● TASK STATEMENT: Go through the data below. List every line that holds the word "instruction".

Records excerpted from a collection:

------------------------

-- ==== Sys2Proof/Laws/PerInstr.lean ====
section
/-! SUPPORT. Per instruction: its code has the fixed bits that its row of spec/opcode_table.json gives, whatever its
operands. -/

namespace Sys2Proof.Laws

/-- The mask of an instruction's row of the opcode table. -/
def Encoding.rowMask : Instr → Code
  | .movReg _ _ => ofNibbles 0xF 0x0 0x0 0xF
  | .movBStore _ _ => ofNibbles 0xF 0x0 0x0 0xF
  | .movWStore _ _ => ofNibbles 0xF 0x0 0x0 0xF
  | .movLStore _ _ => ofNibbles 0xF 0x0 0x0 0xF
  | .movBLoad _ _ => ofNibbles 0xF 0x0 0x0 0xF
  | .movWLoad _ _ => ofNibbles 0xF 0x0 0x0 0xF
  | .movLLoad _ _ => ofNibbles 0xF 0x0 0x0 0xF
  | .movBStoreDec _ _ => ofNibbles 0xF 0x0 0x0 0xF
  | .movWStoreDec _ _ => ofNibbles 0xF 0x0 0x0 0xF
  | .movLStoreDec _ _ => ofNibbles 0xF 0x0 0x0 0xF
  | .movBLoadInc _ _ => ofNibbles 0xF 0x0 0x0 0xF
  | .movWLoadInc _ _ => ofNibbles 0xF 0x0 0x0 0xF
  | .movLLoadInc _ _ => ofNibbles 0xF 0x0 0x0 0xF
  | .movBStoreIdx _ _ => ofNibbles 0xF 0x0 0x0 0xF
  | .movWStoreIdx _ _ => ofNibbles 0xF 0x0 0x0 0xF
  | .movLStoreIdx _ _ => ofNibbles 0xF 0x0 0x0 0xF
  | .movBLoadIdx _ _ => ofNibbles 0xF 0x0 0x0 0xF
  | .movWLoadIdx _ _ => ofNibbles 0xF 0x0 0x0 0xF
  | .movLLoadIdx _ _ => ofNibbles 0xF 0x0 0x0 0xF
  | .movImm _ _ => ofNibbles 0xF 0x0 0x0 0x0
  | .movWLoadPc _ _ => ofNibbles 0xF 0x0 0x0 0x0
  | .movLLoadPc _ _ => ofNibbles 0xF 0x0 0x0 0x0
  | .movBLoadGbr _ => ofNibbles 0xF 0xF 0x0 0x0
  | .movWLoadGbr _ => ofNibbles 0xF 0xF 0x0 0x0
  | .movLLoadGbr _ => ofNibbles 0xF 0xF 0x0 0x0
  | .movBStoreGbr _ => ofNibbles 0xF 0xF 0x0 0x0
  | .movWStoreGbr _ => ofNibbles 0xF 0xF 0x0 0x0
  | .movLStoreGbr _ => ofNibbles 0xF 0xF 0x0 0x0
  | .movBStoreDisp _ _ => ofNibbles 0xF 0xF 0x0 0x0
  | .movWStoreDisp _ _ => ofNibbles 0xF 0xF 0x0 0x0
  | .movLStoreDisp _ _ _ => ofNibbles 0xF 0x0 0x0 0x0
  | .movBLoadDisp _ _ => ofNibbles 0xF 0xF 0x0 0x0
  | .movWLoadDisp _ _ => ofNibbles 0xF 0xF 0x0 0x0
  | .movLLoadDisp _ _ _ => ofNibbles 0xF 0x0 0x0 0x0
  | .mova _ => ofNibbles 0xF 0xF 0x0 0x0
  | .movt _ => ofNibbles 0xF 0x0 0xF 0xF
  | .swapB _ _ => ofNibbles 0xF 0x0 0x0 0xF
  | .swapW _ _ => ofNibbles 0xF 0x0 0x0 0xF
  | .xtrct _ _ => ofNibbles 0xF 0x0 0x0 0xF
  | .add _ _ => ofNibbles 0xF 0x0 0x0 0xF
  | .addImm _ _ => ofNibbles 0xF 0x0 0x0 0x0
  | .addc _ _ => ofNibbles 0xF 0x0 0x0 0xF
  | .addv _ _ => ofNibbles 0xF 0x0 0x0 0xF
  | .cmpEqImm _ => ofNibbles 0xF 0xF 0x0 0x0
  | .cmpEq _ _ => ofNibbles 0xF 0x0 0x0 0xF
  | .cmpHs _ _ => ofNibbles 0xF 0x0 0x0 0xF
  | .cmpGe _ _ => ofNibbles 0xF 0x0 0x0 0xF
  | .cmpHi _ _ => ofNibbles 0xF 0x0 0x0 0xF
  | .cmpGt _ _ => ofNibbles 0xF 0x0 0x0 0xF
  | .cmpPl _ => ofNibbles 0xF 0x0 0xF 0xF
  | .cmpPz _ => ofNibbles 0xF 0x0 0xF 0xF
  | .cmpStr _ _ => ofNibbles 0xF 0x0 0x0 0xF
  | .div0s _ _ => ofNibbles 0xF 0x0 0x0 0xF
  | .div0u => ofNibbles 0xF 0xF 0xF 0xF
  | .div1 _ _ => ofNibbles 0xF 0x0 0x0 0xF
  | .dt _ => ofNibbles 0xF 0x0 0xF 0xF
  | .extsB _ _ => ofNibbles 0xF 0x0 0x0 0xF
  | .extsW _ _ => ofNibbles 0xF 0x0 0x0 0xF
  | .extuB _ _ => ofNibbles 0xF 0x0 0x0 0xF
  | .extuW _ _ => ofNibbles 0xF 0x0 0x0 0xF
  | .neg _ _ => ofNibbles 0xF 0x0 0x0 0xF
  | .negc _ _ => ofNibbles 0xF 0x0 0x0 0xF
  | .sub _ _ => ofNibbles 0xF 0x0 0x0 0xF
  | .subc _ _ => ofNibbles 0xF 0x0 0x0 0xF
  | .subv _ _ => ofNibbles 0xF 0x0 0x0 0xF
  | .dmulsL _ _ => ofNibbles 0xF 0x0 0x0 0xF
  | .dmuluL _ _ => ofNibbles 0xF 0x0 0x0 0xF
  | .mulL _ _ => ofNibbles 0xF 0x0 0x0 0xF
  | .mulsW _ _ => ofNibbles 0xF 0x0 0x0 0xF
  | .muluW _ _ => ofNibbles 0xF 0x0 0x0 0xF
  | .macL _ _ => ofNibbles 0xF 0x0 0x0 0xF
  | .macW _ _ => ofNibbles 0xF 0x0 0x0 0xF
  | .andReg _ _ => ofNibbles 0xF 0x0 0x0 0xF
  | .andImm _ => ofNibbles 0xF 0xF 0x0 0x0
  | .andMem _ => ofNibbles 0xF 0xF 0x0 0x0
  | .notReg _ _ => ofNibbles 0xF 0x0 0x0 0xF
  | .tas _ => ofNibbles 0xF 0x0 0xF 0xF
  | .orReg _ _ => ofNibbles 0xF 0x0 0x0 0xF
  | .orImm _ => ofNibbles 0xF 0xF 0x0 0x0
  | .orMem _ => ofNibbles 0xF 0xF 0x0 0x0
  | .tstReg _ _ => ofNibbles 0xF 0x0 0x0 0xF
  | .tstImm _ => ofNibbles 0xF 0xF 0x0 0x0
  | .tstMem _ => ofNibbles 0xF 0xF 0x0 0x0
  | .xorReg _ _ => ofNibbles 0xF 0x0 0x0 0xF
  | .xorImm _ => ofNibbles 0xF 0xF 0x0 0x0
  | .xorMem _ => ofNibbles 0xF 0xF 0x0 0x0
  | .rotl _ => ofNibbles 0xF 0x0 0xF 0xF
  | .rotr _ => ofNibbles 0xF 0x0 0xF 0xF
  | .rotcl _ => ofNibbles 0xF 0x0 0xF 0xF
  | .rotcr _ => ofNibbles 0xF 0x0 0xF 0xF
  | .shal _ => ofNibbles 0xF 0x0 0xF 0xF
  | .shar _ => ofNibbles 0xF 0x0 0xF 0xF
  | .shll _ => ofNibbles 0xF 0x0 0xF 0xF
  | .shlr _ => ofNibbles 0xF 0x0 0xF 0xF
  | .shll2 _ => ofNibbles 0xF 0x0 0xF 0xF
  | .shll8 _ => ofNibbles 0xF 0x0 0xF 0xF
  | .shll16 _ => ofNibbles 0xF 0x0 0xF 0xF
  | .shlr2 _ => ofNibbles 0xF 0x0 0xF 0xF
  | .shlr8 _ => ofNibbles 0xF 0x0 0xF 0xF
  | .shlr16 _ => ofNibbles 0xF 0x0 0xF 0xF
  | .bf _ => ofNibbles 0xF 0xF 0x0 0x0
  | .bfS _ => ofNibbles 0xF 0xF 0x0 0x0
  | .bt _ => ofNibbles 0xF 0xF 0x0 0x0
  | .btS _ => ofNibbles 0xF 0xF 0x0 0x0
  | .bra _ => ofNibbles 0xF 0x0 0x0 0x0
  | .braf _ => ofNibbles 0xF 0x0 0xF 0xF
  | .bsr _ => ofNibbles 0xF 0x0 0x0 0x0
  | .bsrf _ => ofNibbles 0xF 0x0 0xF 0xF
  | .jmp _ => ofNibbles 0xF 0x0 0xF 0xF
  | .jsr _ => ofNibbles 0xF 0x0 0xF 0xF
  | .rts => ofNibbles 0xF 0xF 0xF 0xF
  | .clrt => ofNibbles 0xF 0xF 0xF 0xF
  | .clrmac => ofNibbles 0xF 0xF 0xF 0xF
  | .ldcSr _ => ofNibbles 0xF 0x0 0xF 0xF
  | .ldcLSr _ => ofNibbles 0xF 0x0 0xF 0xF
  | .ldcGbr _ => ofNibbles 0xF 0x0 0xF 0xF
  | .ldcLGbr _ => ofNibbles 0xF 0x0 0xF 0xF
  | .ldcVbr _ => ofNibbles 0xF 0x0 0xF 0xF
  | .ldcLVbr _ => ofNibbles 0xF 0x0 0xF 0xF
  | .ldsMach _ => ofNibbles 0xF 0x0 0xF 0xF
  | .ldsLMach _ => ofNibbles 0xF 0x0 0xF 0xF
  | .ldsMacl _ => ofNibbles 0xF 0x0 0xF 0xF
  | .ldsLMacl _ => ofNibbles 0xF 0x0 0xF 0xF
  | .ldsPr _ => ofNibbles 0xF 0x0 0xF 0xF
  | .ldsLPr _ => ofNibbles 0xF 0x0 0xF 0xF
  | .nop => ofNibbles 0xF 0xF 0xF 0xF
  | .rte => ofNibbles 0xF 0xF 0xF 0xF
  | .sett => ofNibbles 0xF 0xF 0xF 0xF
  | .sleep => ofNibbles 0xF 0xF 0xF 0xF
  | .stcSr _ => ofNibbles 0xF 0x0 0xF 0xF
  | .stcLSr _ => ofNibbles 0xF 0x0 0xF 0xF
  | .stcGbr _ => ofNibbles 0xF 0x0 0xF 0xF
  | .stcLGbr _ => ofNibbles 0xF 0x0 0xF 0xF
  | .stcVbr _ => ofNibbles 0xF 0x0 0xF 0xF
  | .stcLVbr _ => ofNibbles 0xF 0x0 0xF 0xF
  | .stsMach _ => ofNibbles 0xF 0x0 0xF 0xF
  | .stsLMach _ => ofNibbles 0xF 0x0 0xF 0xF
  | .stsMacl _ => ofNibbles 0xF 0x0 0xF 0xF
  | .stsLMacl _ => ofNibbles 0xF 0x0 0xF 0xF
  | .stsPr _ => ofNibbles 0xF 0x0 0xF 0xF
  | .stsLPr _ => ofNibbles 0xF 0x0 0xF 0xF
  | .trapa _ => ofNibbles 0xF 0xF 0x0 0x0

------------------------

● SOLUTION:
/-! SUPPORT. Per instruction: its code has the fixed bits that its row of spec/opcode_table.json gives, whatever its
/-- The mask of an instruction's row of the opcode table. -/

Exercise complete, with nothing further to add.